(1.) The appellant herein is a Company registered under the Indian Companies Act. In the year 1988, the appellant herein entered into an agreement with respondent No. 2, wherein it was, inter a/fa, agreed that the appellant shall maintain the community viewing sets in the seven States of North Eastern region, i. e. Assam, Meghalaya, Arunachal Pradesh, nagaland, Manipur, Mizoram and Tripura. The agreement was for maintenance of 5000 VHP and DR sets for a period of five years. As per the contract, it is alleged that the respondent agreed to pay Rs. 66,20,040/- annually, which was payable to the appellant at the beginning of each calendar year and also to raise infrastructure. The appellant alleges that they have performed the work on their part, but the respondent did not pay to the appellant for the work done by them. It is under such circumstances, the dispute was referred to the Arbitrator for resolution. The Arbitrator gave an award dated 18th June, 1990. The appellant filed the said Award before the High Court of delhi on its original side, for being made Rule of the Court. Simultaneously, the respondent preferred an appeal before the Secretary to the government, Ministry of Broadcasting and Information. The Secretary, ministry of Broadcasting and Information set aside the Award , and remitted the same to the Arbitrator for fresh resolution. After the aforesaid order was passed by the Appellate Authority, the High Court on its original side rejected the application of the appellant for making the Award as Rule of the court on the ground that the Award itself has been set aside. The appeal preferred before the Division Bench against the judgment of the learned Single Judge was also dismissed. It is against the said judgment, the appellant is in appeal before us by way of special leave petition.
(2.) Learned counsel appearing for the appellant would submit that the High Court went wrong in passing the impugned judgment insofar as it failed to take into consideration that if the order of the Appellate Authority was without jurisdiction, the same being a nullity, the award could be made a Rule of the Court. The learned counsel would contend that even if the jurisdiction of the appellate forum is not challenged, as no power was conferred upon it to remit the Award to the Arbitrator purported to be In terms of Section 16 of the Indian Arbitration Act, 1940, such order would be without jurisdiction.

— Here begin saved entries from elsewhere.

/-- A Nelcel packet: header (Table 10-6) and payload (R266). -/
structure Packet where
  opcode : Nat
  fence : Bool := false
  mark : Bool := false
  echo : Bool := false
  epoch : Nat := 0
  trusted : Bool := false
  first : Bool := true
  last : Bool := true
  retx : Bool := false
  job : Nat := 0
  ctx : Nat := 255
  srcSlice : Nat := 0
  srcNode : Nat := 0
  dstNode : Nat := 0
  dstSlice : Nat := 0
  dstOffset : Nat := 0
  plen : Nat := 0
  opmod : Nat := 0
  msgId : Nat := 0
  flowSeq : Nat := 0
  mgroup : Nat := 0
  sched : Bool := false
  ttl : Nat := 31
  reqId : Nat := 0
  ecrc : Nat := 0
  payload : Bytes := []
  deriving DecidableEq, Repr, Inhabited

/-- How a packet reached the slice: on an external port, over the internal link from a peer slice, or from the
slice itself (R263, R271). -/
inductive Arrival where
  | port (p : PortId) | link (peer : SliceId) | own
  deriving DecidableEq, Repr

/-- A link of a slice: one of its external ports or the internal link to a peer slice (R252). -/
inductive LinkId where
  | port (p : PortId) | link (peer : SliceId)
  deriving DecidableEq, Repr

/-- A door of the dictionary (chapter 17): the BAR0 window, or a lantern session. -/
inductive Principal where
  | host | operator | owner | security
  deriving DecidableEq, Repr

/-- A region table entry (Table 11-1, R296). -/
structure RegionEntry where
  base : Nat := 0
  valid : Bool := false
  /-- 0 MEMORY, 1 SINK, 2 WINDOW. -/
  kind : Nat := 0
  r : Bool := false
  w : Bool := false
  a : Bool := false
  m : Bool := false
  job : Nat := 0
  pages : Nat := 0
  ownerNode : Nat := 0
  hostm : Bool := false
  nextOwner : Nat := 0
  pending : Bool := false
  handoffDrip : Drip := 0
  deriving DecidableEq, Repr, Inhabited

/-- A collective group: header and members in chain order (Tables 12-1 and 12-2). -/
structure Group where
  valid : Bool := false
  twoLevel : Bool := false
  self : Nat := 0
  members : List Place := []
  deriving DecidableEq, Repr, Inhabited

/-- A collective descriptor (Table 12-3). -/
structure CollDesc where
  collId : Nat
  group : Nat
  ctx : Nat
  inFmt : Nat
  outFmt : Nat
  zeroGate : Bool
  steps : Nat
  elems : Nat
  chunksPerStep : Nat
  inAddr : Nat
  outAddr : Nat
  layer : Nat
  quad : Nat
  slot : Nat
  deriving DecidableEq, Repr, Inhabited

/-- An owner declaration (Table 09-2). -/
structure OwnerDecl where
  kind : Nat := 0
  reserve : List Nat := [0, 0, 0, 0, 0, 0]
  limit : List Nat := [0, 0, 0, 0, 0, 0]
  deriving DecidableEq, Repr, Inhabited

/-- A residency table entry (Table 08-6). `state`: 0 ABSENT, 1 SUMP, 2 IN_FLIGHT, 3 STAGED, 4 RESIDENT. -/
structure ResEntry where
  layer : Nat
  quad : Nat
  slot : Nat
  state : Nat
  pinned : Bool := false
  pool : Bool := false
  lastFail : Nat := 0
  frame : Nat := 0
  window : Nat := 0
  lastUse : Drip := 0
  sumpAddr : Nat := 0
  tiles : Nat := 0
  imageBytes : Nat := 0
  deriving DecidableEq, Repr, Inhabited

/-- A replica of an expert placed in a slot of this slice: what the image says a slot holds. -/
structure PlacedSlot where
  layer : Nat
  quad : Nat
  slot : Nat
  expert : Nat
  replica : Nat
  deriving DecidableEq, Repr, Inhabited

/-- A record buffer that the image names for the record of one source: its slice offset, and a presence flag that the record sets
once it has landed, if the image names one (R124). -/
structure RecordBuf where
  src : Place
  addr : Nat
  flag : Option Nat := none
  deriving DecidableEq, Repr, Inhabited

(3.) We find no merit in this submission. The order of the Appellate Authority could not have been challenged collaterally in the proceedings pending before the High Court. It was obligatory on the appellant herein to question the validity or otherwise of the order of theappellate Authority before an appropriate forum by filing an appropriate application in this behalf. As the Award had been set aside, in our opinion, the learned Single Judge and consequently, the Division Bench of the High court were correct in holding that the prayer for making the Award a Rule of Court could not be granted. Under such circumstances, we do not find any error in the judgment under challenge. However, since the Award has already been remitted to the Arbitrator, we direct the Arbitrator to make a fresh Award within a period of six months from the date of service of the certified copy of this order upon him, if not already made.